Question

The U.S. Department of Housing and Urban Development publishes data on the fair market monthly rent for existing one-bedroom housing by metropolitan area (The Federal Register, April 30 1997). The standard deviation for the monthly rent is about $80. Assume that a sample of metropolitan areas will be selected in order to estimate the population mean of the monthly rent for existing one-bedroom housing. Use 95% confidence. a.

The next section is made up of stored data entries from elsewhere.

/-! ## `Part.setPointer` -/

@[simp] theorem Part.setPointer_own (p : Part) : (p.setPointer).own = p.own := rfl
@[simp] theorem Part.setPointer_beforeFirst (p : Part) : (p.setPointer).beforeFirst = p.beforeFirst := rfl
@[simp] theorem Part.setPointer_cycle (p : Part) : (p.setPointer).cycle = p.cycle := rfl
@[simp] theorem Part.setPointer_periodic (p : Part) : (p.setPointer).periodic = p.periodic := rfl
@[simp] theorem Part.setPointer_markCode (p : Part) : (p.setPointer).markCode = p.markCode := rfl
@[simp] theorem Part.setPointer_sent (p : Part) : (p.setPointer).sent = p.sent := rfl
@[simp] theorem Part.setPointer_portN (p : Part) : (p.setPointer).portN = p.portN := rfl
@[simp] theorem Part.setPointer_portS (p : Part) : (p.setPointer).portS = p.portS := rfl
@[simp] theorem Part.setPointer_portW (p : Part) : (p.setPointer).portW = p.portW := rfl
@[simp] theorem Part.setPointer_agent (p : Part) : (p.setPointer).agent = p.agent := rfl
@[simp] theorem Part.setPointer_cooldown (p : Part) : (p.setPointer).cooldown = p.cooldown := rfl
@[simp] theorem Part.setPointer_hold (p : Part) : (p.setPointer).hold = p.hold := rfl
@[simp] theorem Part.setPointer_gates (p : Part) : (p.setPointer).gates = p.gates := rfl
@[simp] theorem Part.setPointer_orders (p : Part) : (p.setPointer).orders = p.orders := rfl
@[simp] theorem Part.setPointer_channels (p : Part) : (p.setPointer).channels = p.channels := rfl
@[simp] theorem Part.setPointer_toggles (p : Part) : (p.setPointer).toggles = p.toggles := rfl
@[simp] theorem Part.setPointer_stale (p : Part) : (p.setPointer).stale = p.stale := rfl
@[simp] theorem Part.setPointer_builds (p : Part) : (p.setPointer).builds = p.builds := rfl
@[simp] theorem Part.setPointer_moves (p : Part) : (p.setPointer).moves = p.moves := rfl
@[simp] theorem Part.setPointer_chain (p : Part) : (p.setPointer).chain = p.chain := rfl
@[simp] theorem Part.setPointer_park (p : Part) : (p.setPointer).park = p.park := rfl
@[simp] theorem Part.setPointer_slides (p : Part) : (p.setPointer).slides = p.slides := rfl
@[simp] theorem Part.setPointer_withheld (p : Part) : (p.setPointer).withheld = p.withheld := rfl
@[simp] theorem Part.setPointer_shutters (p : Part) : (p.setPointer).shutters = p.shutters := rfl
@[simp] theorem Part.setPointer_sequences (p : Part) : (p.setPointer).sequences = p.sequences := rfl
@[simp] theorem Part.setPointer_posts (p : Part) : (p.setPointer).posts = p.posts := rfl
@[simp] theorem Part.setPointer_postCounts (p : Part) : (p.setPointer).postCounts = p.postCounts := rfl
@[simp] theorem Part.setPointer_calls (p : Part) : (p.setPointer).calls = p.calls := rfl
@[simp] theorem Part.setPointer_lastCall (p : Part) : (p.setPointer).lastCall = p.lastCall := rfl
@[simp] theorem Part.setPointer_unmatched (p : Part) : (p.setPointer).unmatched = p.unmatched := rfl
@[simp] theorem Part.setPointer_fire (p : Part) : (p.setPointer).fire = p.fire := rfl
@[simp] theorem Part.setPointer_claim (p : Part) : (p.setPointer).claim = p.claim := rfl
@[simp] theorem Part.setPointer_tables (p : Part) : (p.setPointer).tables = p.tables := rfl
@[simp] theorem Part.setPointer_copies (p : Part) : (p.setPointer).copies = p.copies := rfl
@[simp] theorem Part.setPointer_committed (p : Part) : (p.setPointer).committed = p.committed := rfl
@[simp] theorem Part.setPointer_notices (p : Part) : (p.setPointer).notices = p.notices := rfl
@[simp] theorem Part.setPointer_faults (p : Part) : (p.setPointer).faults = p.faults := rfl
@[simp] theorem Part.setPointer_ahead (p : Part) : (p.setPointer).ahead = p.ahead := rfl

/-! ## `Part.setPlace` -/

@[simp] theorem Part.setPlace_own (p : Part) (i : Nat) (e : List Byte) : (p.setPlace i e).own = p.own := rfl
@[simp] theorem Part.setPlace_beforeFirst (p : Part) (i : Nat) (e : List Byte) : (p.setPlace i e).beforeFirst = p.beforeFirst := rfl
@[simp] theorem Part.setPlace_cycle (p : Part) (i : Nat) (e : List Byte) : (p.setPlace i e).cycle = p.cycle := rfl
@[simp] theorem Part.setPlace_periodic (p : Part) (i : Nat) (e : List Byte) : (p.setPlace i e).periodic = p.periodic := rfl
@[simp] theorem Part.setPlace_markCode (p : Part) (i : Nat) (e : List Byte) : (p.setPlace i e).markCode = p.markCode := rfl
@[simp] theorem Part.setPlace_sent (p : Part) (i : Nat) (e : List Byte) : (p.setPlace i e).sent = p.sent := rfl
@[simp] theorem Part.setPlace_portN (p : Part) (i : Nat) (e : List Byte) : (p.setPlace i e).portN = p.portN := rfl
@[simp] theorem Part.setPlace_portS (p : Part) (i : Nat) (e : List Byte) : (p.setPlace i e).portS = p.portS := rfl
@[simp] theorem Part.setPlace_portW (p : Part) (i : Nat) (e : List Byte) : (p.setPlace i e).portW = p.portW := rfl
@[simp] theorem Part.setPlace_agent (p : Part) (i : Nat) (e : List Byte) : (p.setPlace i e).agent = p.agent := rfl
@[simp] theorem Part.setPlace_cooldown (p : Part) (i : Nat) (e : List Byte) : (p.setPlace i e).cooldown = p.cooldown := rfl
@[simp] theorem Part.setPlace_hold (p : Part) (i : Nat) (e : List Byte) : (p.setPlace i e).hold = p.hold := rfl
@[simp] theorem Part.setPlace_gates (p : Part) (i : Nat) (e : List Byte) : (p.setPlace i e).gates = p.gates := rfl
@[simp] theorem Part.setPlace_orders (p : Part) (i : Nat) (e : List Byte) : (p.setPlace i e).orders = p.orders := rfl
@[simp] theorem Part.setPlace_channels (p : Part) (i : Nat) (e : List Byte) : (p.setPlace i e).channels = p.channels := rfl
@[simp] theorem Part.setPlace_toggles (p : Part) (i : Nat) (e : List Byte) : (p.setPlace i e).toggles = p.toggles := rfl
@[simp] theorem Part.setPlace_stale (p : Part) (i : Nat) (e : List Byte) : (p.setPlace i e).stale = p.stale := rfl
@[simp] theorem Part.setPlace_builds (p : Part) (i : Nat) (e : List Byte) : (p.setPlace i e).builds = p.builds := rfl
@[simp] theorem Part.setPlace_moves (p : Part) (i : Nat) (e : List Byte) : (p.setPlace i e).moves = p.moves := rfl
@[simp] theorem Part.setPlace_chain (p : Part) (i : Nat) (e : List Byte) : (p.setPlace i e).chain = p.chain := rfl
@[simp] theorem Part.setPlace_park (p : Part) (i : Nat) (e : List Byte) : (p.setPlace i e).park = p.park := rfl
@[simp] theorem Part.setPlace_slides (p : Part) (i : Nat) (e : List Byte) : (p.setPlace i e).slides = p.slides := rfl
@[simp] theorem Part.setPlace_withheld (p : Part) (i : Nat) (e : List Byte) : (p.setPlace i e).withheld = p.withheld := rfl
@[simp] theorem Part.setPlace_shutters (p : Part) (i : Nat) (e : List Byte) : (p.setPlace i e).shutters = p.shutters := rfl
@[simp] theorem Part.setPlace_sequences (p : Part) (i : Nat) (e : List Byte) : (p.setPlace i e).sequences = p.sequences := rfl
@[simp] theorem Part.setPlace_posts (p : Part) (i : Nat) (e : List Byte) : (p.setPlace i e).posts = p.posts := rfl
@[simp] theorem Part.setPlace_postCounts (p : Part) (i : Nat) (e : List Byte) : (p.setPlace i e).postCounts = p.postCounts := rfl
@[simp] theorem Part.setPlace_calls (p : Part) (i : Nat) (e : List Byte) : (p.setPlace i e).calls = p.calls := rfl
@[simp] theorem Part.setPlace_lastCall (p : Part) (i : Nat) (e : List Byte) : (p.setPlace i e).lastCall = p.lastCall := rfl
@[simp] theorem Part.setPlace_unmatched (p : Part) (i : Nat) (e : List Byte) : (p.setPlace i e).unmatched = p.unmatched := rfl
@[simp] theorem Part.setPlace_day (p : Part) (i : Nat) (e : List Byte) : (p.setPlace i e).day = p.day := rfl
@[simp] theorem Part.setPlace_fire (p : Part) (i : Nat) (e : List Byte) : (p.setPlace i e).fire = p.fire := rfl
@[simp] theorem Part.setPlace_claim (p : Part) (i : Nat) (e : List Byte) : (p.setPlace i e).claim = p.claim := rfl
@[simp] theorem Part.setPlace_copies (p : Part) (i : Nat) (e : List Byte) : (p.setPlace i e).copies = p.copies := rfl
@[simp] theorem Part.setPlace_committed (p : Part) (i : Nat) (e : List Byte) : (p.setPlace i e).committed = p.committed := rfl
@[simp] theorem Part.setPlace_notices (p : Part) (i : Nat) (e : List Byte) : (p.setPlace i e).notices = p.notices := rfl
@[simp] theorem Part.setPlace_faults (p : Part) (i : Nat) (e : List Byte) : (p.setPlace i e).faults = p.faults := rfl
@[simp] theorem Part.setPlace_ahead (p : Part) (i : Nat) (e : List Byte) : (p.setPlace i e).ahead = p.ahead := rfl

How large should the sample be if the desired margin of error is $25?

Answer 1

Answer:

$n=(\frac{1.960(80)}{25})^2 =246.73 \approx 247$

So the answer for this case would be n=247 rounded up to the nearest integer

Step-by-step explanation:

We know that the standard deviation is :

$\sigma = 80$ represent the deviation

The margin of error is given by this formula:

$ME=z_{\alpha/2}\frac{\sigma}{\sqrt{n}}$    (a)

And on this case we have that ME =25 and we are interested in order to find the value of n, if we solve n from equation (a) we got:

$n=(\frac{z_{\alpha/2} \sigma}{ME})^2$   (b)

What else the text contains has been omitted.